You need to know everything you can about scripture, because it gives the voice to everyone who is trapped inside these pages. You'll have your Book of Mormon section. You'll have your Old Testament section, well Old Testament Section is probably in the back, and Isaiah raises his hand almost every time, and you never call on him because you don't understand what he's talking about. There's the Doctrine and Covenant section, and there's Pearl of Great Price. And the better you know Scripture, the more the price you've paid to amass a stockpile of permanent principles. Then in the moment of need, the householder will step into the treasury and bring forth the exact treasure they need. That's what it's for. Yes, it's catalog of other people's revelations, but it's catalyst for your own. And if you will be one who brings the bread, it will multiply before your eyes, you will find finite text feeding the famished. As words are brought to your mind by the word, who wants to help someone.
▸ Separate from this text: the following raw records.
-- ==== Sys2Proof/Machine/Drbg.lean ====
section
/-! DEFINITION. The CTR_DRBG of a partition's instance: AES-256 with the derivation function of NIST SP 800-90A (R376, R377, R379,
R380; assumption 3). -/

namespace Sys2Proof.Machine

/-- The CBC-MAC of whole blocks from a zero start, as the derivation function has it. -/
def dfMac (k data : Bytes) : Bytes := (chunks 16 data).foldl (fun a b => Aes.encrypt k (xorBytes a b)) (zeros 16)

/-- The derivation function over a block cipher: 48 bytes from any input. -/
def dfSeed (input : Bytes) : Bytes :=
  let s := beBytes 4 input.length ++ beBytes 4 48 ++ input ++ [0x80#8]
  let p := s ++ zeros ((16 - s.length % 16) % 16)
  let mac (i : Nat) : Bytes := dfMac ((List.range 32).map byteOf) (beBytes 4 i ++ zeros 12 ++ p)
  let k := mac 0 ++ mac 1
  let a := Aes.encrypt k (mac 2)
  let b := Aes.encrypt k a
  a ++ b ++ Aes.encrypt k b

/-- Block `i` of the counter stream of an instance, the first being block 1. -/
def Drbg.block (d : Drbg) (i : Nat) : Bytes := Aes.encrypt d.key (beBytes 16 ((beNat d.v + i) % 2 ^ 128))

/-- The update of key and counter from the `i`-th block on, with 48 bytes of data. -/
def Drbg.update (d : Drbg) (i : Nat) (data : Bytes) : Drbg :=
  let t := xorBytes (d.block (i + 1) ++ d.block (i + 2) ++ d.block (i + 3)) data
  { d with key := slice t 0 32, v := slice t 32 16 }

/-- Seed an instance that holds none: entropy input and nonce, then the personalisation string (R376). -/
def Drbg.instantiated (d : Drbg) (seed pers : Bytes) : Drbg :=
  Drbg.update { d with key := zeros 32, v := zeros 16 } 0 (dfSeed (seed ++ pers))

/-- Reseed an instance, with the request's additional input (R377). -/
def Drbg.reseeded (d : Drbg) (seed add : Bytes) : Drbg := d.update 0 (dfSeed (seed ++ add))

/-- A generate request of `n` bytes: its output, and the instance after it (R376, R377). -/
def Drbg.generate (d : Drbg) (n : Nat) (add : Bytes) : Bytes × Drbg :=
  let a := if add.isEmpty then zeros 48 else dfSeed add
  let e := if add.isEmpty then d else d.update 0 a
  let m := (n + 15) / 16
  let out := ((List.range m).flatMap (fun i => e.block (i + 1))).take n
  let f := e.update m a
  (out, { f with counter := f.counter + 1 })

/-- Whether an instance serves a generate request now (R377). -/
def Drbg.serves (d : Drbg) : Bool := d.ready && decide (d.counter < 2 ^ 20)

end Sys2Proof.Machine
end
I struggle with scholarship. I have an occupational hazard, and it's a low threshold for irrelevance. And unfortunately, scholarship often seems to dabble or delve or dive straight in to irrelevance. Forgive me if my pragmatism goes too far, but I just want to help people. I want to make sure when Jesus comes back, he finds faith on the earth. And this is the one tool I've got. And if I can study it, if I can understand it, if I can explore its back story, if I can identify if I can situationally translate myself to that time until it starts to make sense to me, and Isaiah seems to be speaking my native tongue. Then and only then, when I'm sitting down with someone a little closer to home, Isaiah can speak up. He can raise his hand in my cloud of witnesses, and I'll actually have the courage to call on him. That's why we need to know this. This is not academic. Interesting that that term has become pejorative for or for largely useless. “Well, that's just academic.” Can we make it pastoral? Can we make it real? To me, there's something powerful about bending the branches of the tree of life until it reaches anyone in the midst of darkness. I know a lot of people there, and as I sit down with them and hear their story, I'm desperately calling out for companions from the canon to come to their rescue and mine. This book was given for such a time as this, and I don't know a better place on the planet than here. For you to combine head and heart. For you to marry past and present. For you to immerse yourself in lowercase ‘w’ word, to come to know the capital Word. But you got to make it flesh. Again in the name of Jesus Christ, amen. Thank you.